==== Information
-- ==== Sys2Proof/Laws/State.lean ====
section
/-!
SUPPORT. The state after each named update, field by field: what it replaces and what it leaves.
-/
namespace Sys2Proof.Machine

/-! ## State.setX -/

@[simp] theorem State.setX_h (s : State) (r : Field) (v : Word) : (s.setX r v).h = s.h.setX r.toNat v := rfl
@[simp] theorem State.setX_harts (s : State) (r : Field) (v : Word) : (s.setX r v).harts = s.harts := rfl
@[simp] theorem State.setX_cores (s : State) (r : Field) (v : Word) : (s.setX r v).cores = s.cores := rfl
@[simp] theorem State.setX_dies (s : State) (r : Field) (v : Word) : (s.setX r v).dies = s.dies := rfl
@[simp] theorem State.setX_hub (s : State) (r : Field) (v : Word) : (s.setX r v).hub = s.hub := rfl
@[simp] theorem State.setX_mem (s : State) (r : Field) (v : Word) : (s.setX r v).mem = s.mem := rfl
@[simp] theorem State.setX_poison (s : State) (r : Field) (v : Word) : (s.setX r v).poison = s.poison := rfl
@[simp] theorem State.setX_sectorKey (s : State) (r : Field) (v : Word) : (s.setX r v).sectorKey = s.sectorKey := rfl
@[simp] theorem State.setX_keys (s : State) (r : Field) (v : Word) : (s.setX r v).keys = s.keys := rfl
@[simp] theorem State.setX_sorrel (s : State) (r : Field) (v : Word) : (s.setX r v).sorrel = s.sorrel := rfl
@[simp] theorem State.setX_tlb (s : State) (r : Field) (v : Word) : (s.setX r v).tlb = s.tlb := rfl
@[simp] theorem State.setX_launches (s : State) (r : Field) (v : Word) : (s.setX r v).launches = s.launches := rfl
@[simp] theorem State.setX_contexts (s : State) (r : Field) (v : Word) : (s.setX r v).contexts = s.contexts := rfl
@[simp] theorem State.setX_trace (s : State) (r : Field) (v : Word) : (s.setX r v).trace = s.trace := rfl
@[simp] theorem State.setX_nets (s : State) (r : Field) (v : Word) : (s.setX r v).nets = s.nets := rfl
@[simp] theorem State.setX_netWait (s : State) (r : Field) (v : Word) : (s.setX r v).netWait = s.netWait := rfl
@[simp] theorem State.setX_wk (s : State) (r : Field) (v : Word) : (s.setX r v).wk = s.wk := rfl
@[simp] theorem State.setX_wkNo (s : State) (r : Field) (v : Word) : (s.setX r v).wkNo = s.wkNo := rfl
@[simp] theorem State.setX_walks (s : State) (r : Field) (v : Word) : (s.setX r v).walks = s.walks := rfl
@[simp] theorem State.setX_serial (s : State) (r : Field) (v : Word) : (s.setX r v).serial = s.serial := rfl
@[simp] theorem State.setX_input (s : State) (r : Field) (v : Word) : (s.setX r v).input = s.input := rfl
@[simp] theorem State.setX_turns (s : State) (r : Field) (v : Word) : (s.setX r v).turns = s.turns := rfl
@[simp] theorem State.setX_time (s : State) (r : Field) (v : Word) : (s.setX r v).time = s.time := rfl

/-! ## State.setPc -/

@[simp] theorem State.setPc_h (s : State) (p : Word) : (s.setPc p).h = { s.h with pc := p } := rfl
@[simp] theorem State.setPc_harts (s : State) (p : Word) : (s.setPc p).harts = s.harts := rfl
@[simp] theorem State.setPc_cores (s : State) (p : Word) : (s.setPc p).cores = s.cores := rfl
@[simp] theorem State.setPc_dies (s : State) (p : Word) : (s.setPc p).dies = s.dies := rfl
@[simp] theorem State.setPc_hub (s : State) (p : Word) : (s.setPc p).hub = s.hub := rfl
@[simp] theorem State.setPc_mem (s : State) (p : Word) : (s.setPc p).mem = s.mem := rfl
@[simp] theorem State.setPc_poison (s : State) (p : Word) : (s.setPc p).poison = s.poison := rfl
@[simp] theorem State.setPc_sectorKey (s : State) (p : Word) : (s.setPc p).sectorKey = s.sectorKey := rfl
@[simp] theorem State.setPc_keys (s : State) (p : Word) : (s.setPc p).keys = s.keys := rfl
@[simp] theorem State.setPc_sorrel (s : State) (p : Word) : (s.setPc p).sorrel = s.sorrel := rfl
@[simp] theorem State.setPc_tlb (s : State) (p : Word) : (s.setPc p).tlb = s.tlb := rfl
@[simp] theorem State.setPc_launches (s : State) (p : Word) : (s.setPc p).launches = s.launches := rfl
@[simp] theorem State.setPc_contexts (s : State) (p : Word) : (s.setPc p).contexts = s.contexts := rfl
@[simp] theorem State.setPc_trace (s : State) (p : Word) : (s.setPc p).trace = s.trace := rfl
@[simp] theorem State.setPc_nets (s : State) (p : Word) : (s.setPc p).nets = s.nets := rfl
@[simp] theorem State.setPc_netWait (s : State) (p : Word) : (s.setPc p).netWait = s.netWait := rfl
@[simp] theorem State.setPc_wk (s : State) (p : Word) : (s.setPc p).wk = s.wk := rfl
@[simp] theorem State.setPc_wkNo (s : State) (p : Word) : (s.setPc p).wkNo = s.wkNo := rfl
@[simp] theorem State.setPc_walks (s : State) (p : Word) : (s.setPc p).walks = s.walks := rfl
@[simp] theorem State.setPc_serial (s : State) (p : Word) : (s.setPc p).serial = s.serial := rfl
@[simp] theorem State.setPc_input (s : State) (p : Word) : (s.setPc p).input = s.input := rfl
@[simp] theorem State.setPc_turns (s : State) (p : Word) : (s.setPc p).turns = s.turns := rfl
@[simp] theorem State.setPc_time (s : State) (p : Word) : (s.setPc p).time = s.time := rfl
========
==== Information
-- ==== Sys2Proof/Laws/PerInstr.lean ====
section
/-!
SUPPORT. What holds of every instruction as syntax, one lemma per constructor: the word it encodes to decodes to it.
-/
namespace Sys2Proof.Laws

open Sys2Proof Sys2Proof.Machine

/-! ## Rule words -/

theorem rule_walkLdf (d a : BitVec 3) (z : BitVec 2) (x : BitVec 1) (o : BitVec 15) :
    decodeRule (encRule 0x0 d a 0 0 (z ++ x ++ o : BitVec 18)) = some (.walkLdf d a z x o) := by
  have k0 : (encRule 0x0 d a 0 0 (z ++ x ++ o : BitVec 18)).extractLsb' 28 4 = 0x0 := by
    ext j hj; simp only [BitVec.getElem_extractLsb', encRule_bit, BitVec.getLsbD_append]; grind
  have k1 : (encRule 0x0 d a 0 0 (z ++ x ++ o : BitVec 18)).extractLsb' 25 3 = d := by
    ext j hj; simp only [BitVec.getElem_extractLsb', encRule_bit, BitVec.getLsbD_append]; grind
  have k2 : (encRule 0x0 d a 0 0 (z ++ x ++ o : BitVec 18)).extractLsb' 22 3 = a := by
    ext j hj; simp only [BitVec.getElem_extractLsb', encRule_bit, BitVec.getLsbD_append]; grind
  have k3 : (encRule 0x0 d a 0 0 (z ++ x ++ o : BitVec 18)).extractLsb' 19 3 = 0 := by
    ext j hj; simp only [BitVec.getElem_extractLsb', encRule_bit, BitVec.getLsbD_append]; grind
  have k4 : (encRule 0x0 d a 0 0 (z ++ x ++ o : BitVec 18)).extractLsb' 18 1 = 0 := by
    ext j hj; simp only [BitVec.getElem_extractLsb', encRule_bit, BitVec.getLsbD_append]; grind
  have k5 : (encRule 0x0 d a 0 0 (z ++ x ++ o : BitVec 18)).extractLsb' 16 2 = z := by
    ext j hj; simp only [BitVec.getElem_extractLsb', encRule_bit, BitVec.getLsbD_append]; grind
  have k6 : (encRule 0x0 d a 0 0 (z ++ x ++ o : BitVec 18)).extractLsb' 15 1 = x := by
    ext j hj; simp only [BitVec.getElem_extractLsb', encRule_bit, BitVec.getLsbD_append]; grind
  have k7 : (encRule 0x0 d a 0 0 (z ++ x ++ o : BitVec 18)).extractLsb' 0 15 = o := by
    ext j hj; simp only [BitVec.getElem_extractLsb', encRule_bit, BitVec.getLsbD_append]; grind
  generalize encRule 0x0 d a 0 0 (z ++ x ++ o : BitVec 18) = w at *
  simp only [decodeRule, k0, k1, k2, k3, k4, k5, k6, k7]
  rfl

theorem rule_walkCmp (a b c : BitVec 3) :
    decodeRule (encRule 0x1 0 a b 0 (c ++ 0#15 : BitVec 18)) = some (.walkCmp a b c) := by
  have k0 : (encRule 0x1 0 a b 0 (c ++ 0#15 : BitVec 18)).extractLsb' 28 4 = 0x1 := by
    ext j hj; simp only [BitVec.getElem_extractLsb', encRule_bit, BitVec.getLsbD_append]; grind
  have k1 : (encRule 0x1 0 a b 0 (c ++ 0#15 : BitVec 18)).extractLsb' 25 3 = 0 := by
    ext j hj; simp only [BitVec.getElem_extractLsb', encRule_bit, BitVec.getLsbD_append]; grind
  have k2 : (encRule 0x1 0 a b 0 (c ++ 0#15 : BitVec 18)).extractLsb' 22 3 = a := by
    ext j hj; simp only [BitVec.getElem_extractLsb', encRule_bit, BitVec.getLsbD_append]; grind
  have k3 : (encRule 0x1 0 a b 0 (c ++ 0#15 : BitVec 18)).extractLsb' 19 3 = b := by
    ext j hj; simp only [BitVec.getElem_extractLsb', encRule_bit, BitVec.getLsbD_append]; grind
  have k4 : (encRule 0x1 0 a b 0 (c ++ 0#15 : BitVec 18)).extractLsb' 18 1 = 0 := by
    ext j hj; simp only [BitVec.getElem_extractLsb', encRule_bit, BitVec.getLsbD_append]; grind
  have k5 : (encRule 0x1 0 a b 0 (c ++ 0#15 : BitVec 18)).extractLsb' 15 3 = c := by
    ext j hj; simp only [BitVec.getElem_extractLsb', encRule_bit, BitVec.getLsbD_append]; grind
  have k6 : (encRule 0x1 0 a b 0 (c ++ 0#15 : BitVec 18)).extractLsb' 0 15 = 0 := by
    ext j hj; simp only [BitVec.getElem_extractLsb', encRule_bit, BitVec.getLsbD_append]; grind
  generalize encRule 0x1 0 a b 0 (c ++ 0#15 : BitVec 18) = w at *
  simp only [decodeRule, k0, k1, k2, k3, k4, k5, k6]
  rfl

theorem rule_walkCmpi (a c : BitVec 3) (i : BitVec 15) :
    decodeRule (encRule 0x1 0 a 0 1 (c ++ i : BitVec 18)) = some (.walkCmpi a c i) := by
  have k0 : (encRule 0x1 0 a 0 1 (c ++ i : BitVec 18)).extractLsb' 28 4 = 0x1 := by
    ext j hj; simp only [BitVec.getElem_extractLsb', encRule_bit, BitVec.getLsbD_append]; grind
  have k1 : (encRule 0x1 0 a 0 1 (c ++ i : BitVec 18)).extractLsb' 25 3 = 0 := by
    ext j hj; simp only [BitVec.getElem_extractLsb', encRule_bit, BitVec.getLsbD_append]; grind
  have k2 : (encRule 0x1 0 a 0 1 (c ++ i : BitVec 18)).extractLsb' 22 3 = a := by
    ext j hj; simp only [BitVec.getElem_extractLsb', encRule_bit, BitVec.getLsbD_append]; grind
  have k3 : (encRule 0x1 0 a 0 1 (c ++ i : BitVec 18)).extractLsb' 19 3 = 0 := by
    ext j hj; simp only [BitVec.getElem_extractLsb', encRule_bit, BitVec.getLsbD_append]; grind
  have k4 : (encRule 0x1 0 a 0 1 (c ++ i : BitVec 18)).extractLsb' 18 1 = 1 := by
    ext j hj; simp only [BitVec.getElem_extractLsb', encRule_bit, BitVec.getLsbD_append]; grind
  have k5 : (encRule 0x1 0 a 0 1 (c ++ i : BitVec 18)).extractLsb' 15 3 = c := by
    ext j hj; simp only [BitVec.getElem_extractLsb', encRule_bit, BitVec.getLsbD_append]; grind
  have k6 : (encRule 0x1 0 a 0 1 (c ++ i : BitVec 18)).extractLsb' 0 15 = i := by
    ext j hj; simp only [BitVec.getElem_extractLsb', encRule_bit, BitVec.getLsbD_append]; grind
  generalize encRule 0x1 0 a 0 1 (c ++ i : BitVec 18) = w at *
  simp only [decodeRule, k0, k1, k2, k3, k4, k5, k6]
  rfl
========
Task to carry out -> Above are the records; print exactly the lines from the line with "p).tlb = s.tlb := rfl" to the line with "p).wk = s.wk := rfl", including both, and nothing else.

Response to this task ->
@[simp] theorem State.setPc_tlb (s : State) (p : Word) : (s.setPc p).tlb = s.tlb := rfl
@[simp] theorem State.setPc_launches (s : State) (p : Word) : (s.setPc p).launches = s.launches := rfl
@[simp] theorem State.setPc_contexts (s : State) (p : Word) : (s.setPc p).contexts = s.contexts := rfl
@[simp] theorem State.setPc_trace (s : State) (p : Word) : (s.setPc p).trace = s.trace := rfl
@[simp] theorem State.setPc_nets (s : State) (p : Word) : (s.setPc p).nets = s.nets := rfl
@[simp] theorem State.setPc_netWait (s : State) (p : Word) : (s.setPc p).netWait = s.netWait := rfl
@[simp] theorem State.setPc_wk (s : State) (p : Word) : (s.setPc p).wk = s.wk := rfl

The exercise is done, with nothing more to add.